ASSIGNMENT.
In the records below, find the line that contains "j = .groupProbe t n pass" and the line that contains "j = .drivesStopped t k", then retype exactly those two lines and every line between them.

TASK MATERIAL.

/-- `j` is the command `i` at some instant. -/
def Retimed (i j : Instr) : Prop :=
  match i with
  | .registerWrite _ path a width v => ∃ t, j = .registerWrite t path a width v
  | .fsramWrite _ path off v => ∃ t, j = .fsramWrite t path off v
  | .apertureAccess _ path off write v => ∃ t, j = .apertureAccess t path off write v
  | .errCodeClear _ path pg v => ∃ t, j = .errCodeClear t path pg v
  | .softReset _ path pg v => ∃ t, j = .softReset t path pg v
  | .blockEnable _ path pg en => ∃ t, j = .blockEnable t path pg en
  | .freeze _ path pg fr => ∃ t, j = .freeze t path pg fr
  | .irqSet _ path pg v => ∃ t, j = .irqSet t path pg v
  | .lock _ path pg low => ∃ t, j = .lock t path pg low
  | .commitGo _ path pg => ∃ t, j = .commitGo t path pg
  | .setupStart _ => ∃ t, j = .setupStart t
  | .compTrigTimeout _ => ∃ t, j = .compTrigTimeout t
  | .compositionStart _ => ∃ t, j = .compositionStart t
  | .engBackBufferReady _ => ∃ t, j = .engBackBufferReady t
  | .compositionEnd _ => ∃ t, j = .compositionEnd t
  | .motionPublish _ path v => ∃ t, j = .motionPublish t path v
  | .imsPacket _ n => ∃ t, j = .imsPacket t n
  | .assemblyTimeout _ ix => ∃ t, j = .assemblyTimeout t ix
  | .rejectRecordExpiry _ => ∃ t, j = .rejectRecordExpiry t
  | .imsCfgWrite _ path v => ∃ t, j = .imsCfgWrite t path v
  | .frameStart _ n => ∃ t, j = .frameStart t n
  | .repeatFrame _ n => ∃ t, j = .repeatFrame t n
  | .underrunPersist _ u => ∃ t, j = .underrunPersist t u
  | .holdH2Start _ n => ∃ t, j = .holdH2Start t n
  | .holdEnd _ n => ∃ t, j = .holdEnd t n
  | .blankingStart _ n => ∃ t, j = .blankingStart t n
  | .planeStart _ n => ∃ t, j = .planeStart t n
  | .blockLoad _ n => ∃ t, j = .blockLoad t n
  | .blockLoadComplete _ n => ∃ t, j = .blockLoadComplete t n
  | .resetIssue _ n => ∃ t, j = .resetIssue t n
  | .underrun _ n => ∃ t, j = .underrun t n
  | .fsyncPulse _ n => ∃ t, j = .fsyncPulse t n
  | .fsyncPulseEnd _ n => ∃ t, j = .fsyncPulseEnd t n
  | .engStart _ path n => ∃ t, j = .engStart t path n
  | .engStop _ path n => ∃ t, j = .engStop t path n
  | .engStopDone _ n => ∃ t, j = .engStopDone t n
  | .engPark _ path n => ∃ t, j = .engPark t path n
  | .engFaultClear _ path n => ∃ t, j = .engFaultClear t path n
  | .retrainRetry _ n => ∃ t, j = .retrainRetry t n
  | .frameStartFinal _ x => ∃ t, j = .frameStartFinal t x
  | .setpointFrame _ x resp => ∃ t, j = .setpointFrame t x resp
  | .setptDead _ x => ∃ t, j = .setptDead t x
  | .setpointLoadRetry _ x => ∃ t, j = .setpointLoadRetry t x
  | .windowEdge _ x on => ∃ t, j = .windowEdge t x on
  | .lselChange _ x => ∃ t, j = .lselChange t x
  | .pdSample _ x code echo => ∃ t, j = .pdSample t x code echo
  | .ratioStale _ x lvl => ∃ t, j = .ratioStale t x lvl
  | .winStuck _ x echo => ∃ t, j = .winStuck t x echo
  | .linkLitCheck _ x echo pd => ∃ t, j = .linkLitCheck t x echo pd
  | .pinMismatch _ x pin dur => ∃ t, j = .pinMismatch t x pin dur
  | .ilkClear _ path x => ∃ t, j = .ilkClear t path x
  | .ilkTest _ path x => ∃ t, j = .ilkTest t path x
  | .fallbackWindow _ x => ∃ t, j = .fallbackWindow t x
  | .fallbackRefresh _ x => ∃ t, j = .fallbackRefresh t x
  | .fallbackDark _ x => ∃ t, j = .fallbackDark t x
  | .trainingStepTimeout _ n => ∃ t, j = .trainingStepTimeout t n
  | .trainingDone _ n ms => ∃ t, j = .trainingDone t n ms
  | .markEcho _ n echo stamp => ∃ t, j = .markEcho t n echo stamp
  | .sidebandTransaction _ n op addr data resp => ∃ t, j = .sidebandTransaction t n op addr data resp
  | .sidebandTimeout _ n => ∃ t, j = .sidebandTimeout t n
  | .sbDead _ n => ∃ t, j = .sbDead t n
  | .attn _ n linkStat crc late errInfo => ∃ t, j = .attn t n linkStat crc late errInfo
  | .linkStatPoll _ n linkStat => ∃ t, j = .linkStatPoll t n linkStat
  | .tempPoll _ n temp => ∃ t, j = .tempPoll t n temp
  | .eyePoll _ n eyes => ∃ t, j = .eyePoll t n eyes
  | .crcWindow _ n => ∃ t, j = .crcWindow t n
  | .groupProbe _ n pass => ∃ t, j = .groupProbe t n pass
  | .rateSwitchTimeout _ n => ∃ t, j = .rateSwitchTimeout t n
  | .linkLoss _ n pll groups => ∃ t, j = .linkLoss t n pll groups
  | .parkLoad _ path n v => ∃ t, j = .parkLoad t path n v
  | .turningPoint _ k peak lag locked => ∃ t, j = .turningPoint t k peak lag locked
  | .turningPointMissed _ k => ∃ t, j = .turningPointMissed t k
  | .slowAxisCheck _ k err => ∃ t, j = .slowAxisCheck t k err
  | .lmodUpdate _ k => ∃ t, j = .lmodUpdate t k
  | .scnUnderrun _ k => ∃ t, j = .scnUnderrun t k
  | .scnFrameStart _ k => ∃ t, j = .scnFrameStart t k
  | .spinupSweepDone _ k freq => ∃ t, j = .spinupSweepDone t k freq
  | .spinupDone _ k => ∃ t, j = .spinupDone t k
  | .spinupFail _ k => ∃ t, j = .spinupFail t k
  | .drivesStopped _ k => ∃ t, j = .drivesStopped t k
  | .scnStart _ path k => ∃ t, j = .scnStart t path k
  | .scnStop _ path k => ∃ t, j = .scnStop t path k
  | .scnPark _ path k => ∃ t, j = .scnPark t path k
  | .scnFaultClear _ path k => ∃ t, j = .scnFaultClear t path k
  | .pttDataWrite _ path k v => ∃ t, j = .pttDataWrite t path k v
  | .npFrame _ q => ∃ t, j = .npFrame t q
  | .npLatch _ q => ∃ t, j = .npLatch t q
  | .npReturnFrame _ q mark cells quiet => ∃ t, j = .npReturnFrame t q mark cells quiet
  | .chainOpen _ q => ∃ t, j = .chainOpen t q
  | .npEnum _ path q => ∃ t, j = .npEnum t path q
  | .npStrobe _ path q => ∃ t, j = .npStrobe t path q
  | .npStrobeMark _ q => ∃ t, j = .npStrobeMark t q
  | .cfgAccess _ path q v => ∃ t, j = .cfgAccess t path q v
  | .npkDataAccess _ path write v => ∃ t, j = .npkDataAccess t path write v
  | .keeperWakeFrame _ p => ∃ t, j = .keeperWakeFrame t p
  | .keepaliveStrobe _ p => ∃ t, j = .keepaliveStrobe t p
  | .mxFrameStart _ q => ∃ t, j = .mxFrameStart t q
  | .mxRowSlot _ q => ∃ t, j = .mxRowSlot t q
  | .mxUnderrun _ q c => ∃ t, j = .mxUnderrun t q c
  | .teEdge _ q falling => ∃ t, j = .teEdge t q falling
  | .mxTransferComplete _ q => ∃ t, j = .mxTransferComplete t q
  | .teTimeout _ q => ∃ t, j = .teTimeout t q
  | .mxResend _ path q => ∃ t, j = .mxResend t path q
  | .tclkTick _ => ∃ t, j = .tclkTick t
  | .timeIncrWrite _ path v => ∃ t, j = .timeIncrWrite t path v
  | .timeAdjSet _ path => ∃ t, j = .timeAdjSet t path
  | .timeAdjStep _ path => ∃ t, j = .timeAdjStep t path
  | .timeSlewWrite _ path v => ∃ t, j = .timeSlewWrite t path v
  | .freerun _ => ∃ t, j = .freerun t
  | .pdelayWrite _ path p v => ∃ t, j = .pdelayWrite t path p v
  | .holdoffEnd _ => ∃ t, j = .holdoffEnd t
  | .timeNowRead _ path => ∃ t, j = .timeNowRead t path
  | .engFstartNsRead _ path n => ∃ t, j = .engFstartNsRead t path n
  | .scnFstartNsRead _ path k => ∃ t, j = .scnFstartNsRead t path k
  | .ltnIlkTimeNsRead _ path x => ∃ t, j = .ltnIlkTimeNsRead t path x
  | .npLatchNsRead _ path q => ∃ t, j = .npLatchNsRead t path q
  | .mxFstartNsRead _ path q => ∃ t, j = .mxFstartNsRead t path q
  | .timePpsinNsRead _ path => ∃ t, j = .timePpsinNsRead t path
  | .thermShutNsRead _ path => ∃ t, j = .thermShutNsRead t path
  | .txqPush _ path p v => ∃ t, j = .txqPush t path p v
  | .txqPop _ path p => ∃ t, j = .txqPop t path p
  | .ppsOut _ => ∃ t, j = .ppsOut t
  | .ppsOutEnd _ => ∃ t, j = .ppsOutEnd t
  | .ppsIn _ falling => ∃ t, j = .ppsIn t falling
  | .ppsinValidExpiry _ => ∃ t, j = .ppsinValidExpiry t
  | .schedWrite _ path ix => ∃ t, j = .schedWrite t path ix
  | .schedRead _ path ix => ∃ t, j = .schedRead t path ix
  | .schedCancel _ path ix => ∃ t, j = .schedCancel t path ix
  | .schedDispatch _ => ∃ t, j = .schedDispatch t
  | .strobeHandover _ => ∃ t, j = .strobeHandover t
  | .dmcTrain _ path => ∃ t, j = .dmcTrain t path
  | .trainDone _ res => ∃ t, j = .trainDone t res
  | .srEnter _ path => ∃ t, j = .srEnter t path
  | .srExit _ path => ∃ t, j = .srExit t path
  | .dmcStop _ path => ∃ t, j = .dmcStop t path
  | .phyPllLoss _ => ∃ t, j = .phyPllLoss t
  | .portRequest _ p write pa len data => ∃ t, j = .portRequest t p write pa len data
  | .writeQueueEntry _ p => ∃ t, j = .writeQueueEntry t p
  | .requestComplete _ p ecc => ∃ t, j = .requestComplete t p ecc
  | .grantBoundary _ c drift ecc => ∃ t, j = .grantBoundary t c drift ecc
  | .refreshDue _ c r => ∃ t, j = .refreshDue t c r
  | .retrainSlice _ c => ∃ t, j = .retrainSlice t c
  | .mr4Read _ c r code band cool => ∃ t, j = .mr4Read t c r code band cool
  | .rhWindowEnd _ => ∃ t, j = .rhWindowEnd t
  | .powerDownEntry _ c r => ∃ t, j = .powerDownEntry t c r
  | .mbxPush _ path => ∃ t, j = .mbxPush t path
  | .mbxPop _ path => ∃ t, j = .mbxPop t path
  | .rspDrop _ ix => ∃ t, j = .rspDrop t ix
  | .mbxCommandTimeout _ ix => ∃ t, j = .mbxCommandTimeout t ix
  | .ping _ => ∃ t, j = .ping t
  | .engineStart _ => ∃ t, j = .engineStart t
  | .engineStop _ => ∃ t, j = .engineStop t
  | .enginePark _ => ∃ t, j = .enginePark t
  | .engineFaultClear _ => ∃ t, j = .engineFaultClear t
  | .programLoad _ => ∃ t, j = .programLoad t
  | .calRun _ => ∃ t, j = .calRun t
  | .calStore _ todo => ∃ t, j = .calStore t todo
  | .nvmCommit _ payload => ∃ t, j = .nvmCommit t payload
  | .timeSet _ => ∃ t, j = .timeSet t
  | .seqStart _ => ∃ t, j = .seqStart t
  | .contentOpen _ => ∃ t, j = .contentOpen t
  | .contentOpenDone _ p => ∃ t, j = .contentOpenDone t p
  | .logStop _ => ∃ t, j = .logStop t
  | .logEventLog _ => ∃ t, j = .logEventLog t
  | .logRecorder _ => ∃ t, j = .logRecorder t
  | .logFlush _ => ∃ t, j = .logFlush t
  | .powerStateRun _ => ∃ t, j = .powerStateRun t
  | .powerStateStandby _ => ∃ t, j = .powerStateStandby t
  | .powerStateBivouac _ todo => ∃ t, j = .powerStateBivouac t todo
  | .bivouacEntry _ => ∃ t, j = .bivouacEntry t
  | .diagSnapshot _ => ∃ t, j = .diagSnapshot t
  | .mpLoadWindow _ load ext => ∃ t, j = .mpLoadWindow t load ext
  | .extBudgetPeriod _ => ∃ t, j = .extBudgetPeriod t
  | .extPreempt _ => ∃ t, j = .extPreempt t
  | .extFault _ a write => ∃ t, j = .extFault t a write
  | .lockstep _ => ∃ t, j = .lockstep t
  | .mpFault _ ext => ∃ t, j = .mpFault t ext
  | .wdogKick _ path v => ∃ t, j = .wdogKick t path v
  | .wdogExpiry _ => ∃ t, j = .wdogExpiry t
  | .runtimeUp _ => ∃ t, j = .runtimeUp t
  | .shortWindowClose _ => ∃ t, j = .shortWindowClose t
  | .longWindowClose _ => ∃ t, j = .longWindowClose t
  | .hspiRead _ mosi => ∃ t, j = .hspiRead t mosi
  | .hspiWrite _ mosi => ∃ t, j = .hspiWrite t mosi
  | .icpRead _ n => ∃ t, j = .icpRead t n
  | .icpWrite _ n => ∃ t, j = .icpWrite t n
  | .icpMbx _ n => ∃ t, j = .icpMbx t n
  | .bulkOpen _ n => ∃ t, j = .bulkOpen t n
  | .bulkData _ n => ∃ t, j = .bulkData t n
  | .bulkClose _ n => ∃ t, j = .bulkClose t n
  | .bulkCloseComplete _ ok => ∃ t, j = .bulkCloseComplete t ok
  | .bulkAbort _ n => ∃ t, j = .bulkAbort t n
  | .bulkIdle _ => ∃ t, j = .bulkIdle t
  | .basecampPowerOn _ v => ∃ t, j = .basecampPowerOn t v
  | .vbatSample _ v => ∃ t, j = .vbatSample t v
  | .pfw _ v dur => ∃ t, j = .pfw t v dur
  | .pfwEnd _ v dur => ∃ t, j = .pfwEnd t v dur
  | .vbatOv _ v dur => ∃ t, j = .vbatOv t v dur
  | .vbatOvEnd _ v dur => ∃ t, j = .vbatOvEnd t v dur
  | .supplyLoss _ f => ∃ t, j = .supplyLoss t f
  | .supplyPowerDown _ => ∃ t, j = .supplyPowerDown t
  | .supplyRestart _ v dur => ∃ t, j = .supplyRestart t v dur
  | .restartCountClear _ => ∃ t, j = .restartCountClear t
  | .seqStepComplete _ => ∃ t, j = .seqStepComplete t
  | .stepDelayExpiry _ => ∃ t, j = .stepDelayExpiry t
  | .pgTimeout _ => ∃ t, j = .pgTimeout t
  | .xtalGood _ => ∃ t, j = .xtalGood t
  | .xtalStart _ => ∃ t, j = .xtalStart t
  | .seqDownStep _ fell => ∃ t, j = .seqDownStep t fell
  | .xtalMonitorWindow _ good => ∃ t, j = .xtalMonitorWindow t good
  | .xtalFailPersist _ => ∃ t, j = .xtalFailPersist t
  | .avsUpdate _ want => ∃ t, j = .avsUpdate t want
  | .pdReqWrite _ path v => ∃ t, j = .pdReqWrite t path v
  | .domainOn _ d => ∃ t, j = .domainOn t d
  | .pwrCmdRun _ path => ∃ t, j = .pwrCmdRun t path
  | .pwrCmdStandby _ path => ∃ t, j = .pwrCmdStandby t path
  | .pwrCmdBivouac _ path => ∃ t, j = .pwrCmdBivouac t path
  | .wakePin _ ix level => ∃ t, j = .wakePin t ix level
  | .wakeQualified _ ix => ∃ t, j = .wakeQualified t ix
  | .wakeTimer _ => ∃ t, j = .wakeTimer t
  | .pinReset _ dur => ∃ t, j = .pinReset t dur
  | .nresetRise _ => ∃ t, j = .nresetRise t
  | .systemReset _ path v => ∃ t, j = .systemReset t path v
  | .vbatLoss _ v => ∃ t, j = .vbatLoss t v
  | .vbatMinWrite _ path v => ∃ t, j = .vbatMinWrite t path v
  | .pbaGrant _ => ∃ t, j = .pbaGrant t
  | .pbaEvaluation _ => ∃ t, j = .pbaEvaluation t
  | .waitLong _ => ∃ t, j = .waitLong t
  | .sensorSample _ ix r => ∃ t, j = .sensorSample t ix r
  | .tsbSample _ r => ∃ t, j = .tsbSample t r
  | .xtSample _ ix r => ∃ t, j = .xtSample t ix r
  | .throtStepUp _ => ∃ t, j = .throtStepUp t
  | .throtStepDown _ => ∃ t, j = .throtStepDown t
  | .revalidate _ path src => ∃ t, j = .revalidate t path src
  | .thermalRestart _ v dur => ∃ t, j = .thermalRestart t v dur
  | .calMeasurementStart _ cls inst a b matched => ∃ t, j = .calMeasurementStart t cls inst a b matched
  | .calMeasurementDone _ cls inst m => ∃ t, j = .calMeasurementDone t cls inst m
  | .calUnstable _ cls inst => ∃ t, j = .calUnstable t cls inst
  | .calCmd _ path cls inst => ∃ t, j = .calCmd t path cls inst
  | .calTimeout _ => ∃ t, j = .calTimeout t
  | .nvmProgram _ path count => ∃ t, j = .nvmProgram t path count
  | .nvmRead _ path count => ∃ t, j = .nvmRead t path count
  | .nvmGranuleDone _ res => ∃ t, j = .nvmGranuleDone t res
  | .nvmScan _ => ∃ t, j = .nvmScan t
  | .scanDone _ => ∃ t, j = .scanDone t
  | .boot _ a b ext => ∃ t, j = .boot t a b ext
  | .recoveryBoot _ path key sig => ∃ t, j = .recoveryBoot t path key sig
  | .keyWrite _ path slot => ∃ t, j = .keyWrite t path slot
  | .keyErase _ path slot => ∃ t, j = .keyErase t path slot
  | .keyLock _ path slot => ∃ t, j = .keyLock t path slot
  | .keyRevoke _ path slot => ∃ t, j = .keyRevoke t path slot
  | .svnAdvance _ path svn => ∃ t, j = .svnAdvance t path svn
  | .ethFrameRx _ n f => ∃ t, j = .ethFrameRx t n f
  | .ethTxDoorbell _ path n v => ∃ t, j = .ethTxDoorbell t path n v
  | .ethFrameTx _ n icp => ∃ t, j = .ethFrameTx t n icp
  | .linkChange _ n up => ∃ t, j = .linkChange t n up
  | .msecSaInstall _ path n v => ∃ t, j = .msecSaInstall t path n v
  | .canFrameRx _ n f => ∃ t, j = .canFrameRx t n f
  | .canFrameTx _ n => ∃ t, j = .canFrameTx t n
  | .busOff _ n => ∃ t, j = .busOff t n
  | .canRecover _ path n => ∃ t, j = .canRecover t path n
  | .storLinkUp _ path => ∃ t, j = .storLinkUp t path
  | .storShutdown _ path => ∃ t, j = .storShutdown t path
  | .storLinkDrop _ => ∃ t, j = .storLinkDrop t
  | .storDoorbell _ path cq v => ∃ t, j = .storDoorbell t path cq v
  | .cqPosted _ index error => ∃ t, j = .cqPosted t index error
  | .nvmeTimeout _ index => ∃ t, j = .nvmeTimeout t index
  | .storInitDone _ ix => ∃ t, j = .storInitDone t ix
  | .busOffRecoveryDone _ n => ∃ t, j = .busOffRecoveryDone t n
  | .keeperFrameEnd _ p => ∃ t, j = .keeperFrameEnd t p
--
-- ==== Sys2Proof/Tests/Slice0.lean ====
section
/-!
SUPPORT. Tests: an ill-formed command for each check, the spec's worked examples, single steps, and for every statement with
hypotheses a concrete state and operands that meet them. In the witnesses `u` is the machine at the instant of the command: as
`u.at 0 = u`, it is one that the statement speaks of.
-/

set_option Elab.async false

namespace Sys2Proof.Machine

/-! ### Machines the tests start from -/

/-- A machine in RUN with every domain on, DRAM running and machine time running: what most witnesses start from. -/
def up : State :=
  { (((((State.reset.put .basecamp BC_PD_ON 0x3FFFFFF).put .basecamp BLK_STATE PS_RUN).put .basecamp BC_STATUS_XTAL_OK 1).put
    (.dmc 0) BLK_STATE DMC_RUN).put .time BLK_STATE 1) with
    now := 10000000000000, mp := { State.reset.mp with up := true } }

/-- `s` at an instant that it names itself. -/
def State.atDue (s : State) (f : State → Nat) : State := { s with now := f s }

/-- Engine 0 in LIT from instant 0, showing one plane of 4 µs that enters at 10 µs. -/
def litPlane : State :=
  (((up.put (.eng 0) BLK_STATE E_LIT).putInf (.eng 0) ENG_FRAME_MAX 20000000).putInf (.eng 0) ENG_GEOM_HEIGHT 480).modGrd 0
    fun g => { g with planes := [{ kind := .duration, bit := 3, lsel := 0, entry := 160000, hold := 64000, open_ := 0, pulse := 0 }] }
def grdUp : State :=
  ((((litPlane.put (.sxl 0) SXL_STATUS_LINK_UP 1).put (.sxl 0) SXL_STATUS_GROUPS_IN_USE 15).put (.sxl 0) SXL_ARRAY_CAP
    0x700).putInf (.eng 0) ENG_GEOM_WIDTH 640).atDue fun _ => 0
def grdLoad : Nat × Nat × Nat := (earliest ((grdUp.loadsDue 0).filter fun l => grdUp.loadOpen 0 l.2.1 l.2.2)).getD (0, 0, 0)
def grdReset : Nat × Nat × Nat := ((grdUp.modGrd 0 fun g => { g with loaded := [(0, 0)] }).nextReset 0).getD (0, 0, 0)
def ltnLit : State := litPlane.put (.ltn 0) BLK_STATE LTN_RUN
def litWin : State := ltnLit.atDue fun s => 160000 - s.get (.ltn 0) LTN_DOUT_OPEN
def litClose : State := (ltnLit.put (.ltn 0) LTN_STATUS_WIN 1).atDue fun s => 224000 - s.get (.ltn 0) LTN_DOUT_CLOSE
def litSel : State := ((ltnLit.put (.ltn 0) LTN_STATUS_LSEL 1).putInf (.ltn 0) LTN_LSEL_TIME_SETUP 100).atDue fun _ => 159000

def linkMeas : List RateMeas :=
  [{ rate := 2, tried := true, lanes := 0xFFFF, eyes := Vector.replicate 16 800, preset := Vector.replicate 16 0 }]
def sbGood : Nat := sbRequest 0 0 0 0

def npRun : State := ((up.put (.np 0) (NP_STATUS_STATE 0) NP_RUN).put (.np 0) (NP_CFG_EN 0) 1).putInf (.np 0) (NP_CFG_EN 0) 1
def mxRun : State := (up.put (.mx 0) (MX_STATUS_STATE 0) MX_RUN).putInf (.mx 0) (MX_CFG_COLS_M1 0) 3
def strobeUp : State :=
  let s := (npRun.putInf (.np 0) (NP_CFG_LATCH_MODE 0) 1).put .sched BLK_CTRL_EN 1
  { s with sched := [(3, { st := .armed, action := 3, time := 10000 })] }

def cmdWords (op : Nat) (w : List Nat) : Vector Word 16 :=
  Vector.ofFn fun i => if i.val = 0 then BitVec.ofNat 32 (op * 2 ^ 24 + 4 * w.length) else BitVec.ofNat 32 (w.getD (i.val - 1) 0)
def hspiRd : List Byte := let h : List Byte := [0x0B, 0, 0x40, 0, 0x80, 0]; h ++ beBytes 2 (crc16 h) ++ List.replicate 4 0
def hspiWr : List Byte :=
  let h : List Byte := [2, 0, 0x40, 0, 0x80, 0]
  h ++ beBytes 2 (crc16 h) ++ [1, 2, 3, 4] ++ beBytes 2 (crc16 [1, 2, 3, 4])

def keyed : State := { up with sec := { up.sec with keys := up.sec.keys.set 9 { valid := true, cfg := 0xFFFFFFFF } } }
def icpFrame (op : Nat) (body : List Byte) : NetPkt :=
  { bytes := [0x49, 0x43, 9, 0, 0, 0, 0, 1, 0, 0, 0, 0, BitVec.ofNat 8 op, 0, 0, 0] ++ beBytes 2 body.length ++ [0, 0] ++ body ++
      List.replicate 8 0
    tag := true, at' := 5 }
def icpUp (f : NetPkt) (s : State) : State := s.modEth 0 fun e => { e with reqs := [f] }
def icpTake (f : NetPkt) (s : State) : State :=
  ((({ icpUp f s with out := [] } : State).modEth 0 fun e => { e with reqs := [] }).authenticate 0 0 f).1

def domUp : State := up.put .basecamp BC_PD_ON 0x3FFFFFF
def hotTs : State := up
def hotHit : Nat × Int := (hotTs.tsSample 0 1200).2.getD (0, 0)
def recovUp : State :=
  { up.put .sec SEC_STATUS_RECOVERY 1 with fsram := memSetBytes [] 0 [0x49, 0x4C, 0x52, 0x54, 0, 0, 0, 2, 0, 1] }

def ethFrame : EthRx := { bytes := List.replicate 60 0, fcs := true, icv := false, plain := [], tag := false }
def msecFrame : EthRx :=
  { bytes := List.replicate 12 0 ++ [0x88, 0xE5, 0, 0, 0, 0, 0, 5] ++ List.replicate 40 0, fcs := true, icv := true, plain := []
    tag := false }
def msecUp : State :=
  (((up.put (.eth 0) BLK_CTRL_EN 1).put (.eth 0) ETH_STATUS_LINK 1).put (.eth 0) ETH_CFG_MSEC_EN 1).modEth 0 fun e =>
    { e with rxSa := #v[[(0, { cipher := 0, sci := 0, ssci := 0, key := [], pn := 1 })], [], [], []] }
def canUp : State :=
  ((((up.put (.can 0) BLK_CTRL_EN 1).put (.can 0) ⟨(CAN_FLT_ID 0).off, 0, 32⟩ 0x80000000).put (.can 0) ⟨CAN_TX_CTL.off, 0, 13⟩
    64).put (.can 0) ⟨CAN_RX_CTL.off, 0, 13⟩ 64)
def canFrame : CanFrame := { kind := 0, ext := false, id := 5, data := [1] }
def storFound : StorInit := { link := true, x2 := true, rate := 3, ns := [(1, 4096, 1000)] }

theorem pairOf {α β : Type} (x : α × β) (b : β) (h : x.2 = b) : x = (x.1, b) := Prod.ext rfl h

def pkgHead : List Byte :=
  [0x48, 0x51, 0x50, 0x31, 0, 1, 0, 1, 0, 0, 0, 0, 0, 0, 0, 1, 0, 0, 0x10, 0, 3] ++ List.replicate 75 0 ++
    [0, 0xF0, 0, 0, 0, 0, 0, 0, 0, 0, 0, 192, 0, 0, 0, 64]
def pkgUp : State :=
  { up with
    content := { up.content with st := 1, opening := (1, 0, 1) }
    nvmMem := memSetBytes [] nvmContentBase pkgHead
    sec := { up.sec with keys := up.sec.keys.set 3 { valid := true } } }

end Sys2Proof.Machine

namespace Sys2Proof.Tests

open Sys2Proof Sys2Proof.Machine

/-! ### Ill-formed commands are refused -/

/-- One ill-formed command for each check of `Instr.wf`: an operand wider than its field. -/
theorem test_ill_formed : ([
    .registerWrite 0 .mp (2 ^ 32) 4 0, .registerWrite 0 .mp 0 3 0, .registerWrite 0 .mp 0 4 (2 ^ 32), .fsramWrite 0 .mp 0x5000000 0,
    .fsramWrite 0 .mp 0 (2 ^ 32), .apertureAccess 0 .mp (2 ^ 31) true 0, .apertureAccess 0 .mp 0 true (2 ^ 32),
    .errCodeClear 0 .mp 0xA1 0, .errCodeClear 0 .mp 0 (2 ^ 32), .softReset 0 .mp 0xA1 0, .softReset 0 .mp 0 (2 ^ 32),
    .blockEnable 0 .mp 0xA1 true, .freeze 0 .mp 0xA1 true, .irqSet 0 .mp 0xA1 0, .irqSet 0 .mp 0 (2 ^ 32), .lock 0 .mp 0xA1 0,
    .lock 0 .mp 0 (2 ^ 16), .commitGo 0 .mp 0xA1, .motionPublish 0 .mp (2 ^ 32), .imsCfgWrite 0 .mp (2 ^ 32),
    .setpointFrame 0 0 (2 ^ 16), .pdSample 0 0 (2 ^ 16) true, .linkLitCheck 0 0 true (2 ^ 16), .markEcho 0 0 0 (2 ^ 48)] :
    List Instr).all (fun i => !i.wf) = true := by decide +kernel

WRITTEN REPLY.
  | .groupProbe _ n pass => ∃ t, j = .groupProbe t n pass
  | .rateSwitchTimeout _ n => ∃ t, j = .rateSwitchTimeout t n
  | .linkLoss _ n pll groups => ∃ t, j = .linkLoss t n pll groups
  | .parkLoad _ path n v => ∃ t, j = .parkLoad t path n v
  | .turningPoint _ k peak lag locked => ∃ t, j = .turningPoint t k peak lag locked
  | .turningPointMissed _ k => ∃ t, j = .turningPointMissed t k
  | .slowAxisCheck _ k err => ∃ t, j = .slowAxisCheck t k err
  | .lmodUpdate _ k => ∃ t, j = .lmodUpdate t k
  | .scnUnderrun _ k => ∃ t, j = .scnUnderrun t k
  | .scnFrameStart _ k => ∃ t, j = .scnFrameStart t k
  | .spinupSweepDone _ k freq => ∃ t, j = .spinupSweepDone t k freq
  | .spinupDone _ k => ∃ t, j = .spinupDone t k
  | .spinupFail _ k => ∃ t, j = .spinupFail t k
  | .drivesStopped _ k => ∃ t, j = .drivesStopped t k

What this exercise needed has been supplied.